■ Data:

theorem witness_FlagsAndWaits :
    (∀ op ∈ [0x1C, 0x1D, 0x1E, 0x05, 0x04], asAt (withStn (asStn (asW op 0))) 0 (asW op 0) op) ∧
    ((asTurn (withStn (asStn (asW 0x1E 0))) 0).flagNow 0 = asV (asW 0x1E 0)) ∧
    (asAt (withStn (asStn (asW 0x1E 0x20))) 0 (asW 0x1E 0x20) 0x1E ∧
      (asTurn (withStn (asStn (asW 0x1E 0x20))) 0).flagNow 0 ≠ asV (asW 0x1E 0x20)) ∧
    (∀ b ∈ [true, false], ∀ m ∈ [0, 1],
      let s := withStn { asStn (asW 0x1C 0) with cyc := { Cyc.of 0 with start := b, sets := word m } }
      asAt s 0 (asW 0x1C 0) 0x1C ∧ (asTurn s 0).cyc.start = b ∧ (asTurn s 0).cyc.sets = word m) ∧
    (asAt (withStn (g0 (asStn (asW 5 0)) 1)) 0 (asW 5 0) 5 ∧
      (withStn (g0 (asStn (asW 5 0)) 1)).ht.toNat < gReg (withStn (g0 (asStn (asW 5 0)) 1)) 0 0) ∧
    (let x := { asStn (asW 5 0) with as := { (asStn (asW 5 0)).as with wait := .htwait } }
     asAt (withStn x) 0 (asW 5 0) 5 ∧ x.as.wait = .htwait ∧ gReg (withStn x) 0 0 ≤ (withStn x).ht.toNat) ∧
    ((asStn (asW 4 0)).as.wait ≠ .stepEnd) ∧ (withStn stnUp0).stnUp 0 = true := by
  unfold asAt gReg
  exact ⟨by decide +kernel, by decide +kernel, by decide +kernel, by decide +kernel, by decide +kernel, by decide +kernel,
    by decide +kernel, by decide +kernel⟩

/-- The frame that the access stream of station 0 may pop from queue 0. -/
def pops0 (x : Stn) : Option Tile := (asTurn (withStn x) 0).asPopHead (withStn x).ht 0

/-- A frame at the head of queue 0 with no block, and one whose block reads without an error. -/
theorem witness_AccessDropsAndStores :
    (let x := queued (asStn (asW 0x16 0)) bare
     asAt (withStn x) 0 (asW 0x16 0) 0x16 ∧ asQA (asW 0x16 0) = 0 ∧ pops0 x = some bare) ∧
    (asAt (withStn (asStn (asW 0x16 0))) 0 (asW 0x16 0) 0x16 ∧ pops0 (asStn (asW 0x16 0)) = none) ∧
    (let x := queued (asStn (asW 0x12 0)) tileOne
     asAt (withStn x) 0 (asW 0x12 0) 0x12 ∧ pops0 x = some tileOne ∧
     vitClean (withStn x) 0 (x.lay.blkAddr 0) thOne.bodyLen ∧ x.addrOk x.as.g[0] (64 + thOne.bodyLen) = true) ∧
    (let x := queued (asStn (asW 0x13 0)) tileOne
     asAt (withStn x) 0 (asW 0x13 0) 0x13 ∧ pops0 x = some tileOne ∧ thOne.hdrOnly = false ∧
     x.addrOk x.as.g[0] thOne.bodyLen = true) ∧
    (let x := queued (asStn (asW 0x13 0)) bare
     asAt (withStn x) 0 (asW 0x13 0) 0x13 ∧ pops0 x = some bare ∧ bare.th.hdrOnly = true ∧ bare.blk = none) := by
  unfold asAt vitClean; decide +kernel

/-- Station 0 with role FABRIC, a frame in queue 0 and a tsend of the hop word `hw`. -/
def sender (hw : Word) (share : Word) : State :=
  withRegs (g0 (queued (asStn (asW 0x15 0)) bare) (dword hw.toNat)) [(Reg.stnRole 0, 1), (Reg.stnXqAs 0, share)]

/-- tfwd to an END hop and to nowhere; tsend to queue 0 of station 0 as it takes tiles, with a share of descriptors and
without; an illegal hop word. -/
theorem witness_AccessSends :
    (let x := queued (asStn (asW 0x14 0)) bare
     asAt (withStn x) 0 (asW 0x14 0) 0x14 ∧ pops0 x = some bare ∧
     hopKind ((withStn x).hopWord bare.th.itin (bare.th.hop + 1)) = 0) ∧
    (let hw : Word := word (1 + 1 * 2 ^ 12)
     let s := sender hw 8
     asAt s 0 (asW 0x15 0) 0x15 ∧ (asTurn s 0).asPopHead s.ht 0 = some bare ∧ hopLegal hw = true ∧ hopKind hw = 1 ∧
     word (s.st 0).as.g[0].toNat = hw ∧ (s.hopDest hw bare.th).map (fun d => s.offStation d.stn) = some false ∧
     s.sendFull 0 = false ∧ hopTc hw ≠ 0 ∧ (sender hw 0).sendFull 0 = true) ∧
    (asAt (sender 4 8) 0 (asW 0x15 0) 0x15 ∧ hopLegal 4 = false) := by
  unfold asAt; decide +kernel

■ Your goal: Write out exactly the final stretch of the listing above, beginning at the line that contains "hopKind ((withStn x).hopWord" and ending at its last line, with nothing added.

■ Response area:
     hopKind ((withStn x).hopWord bare.th.itin (bare.th.hop + 1)) = 0) ∧
    (let hw : Word := word (1 + 1 * 2 ^ 12)
     let s := sender hw 8
     asAt s 0 (asW 0x15 0) 0x15 ∧ (asTurn s 0).asPopHead s.ht 0 = some bare ∧ hopLegal hw = true ∧ hopKind hw = 1 ∧
     word (s.st 0).as.g[0].toNat = hw ∧ (s.hopDest hw bare.th).map (fun d => s.offStation d.stn) = some false ∧
     s.sendFull 0 = false ∧ hopTc hw ≠ 0 ∧ (sender hw 0).sendFull 0 = true) ∧
    (asAt (sender 4 8) 0 (asW 0x15 0) 0x15 ∧ hopLegal 4 = false) := by
  unfold asAt; decide +kernel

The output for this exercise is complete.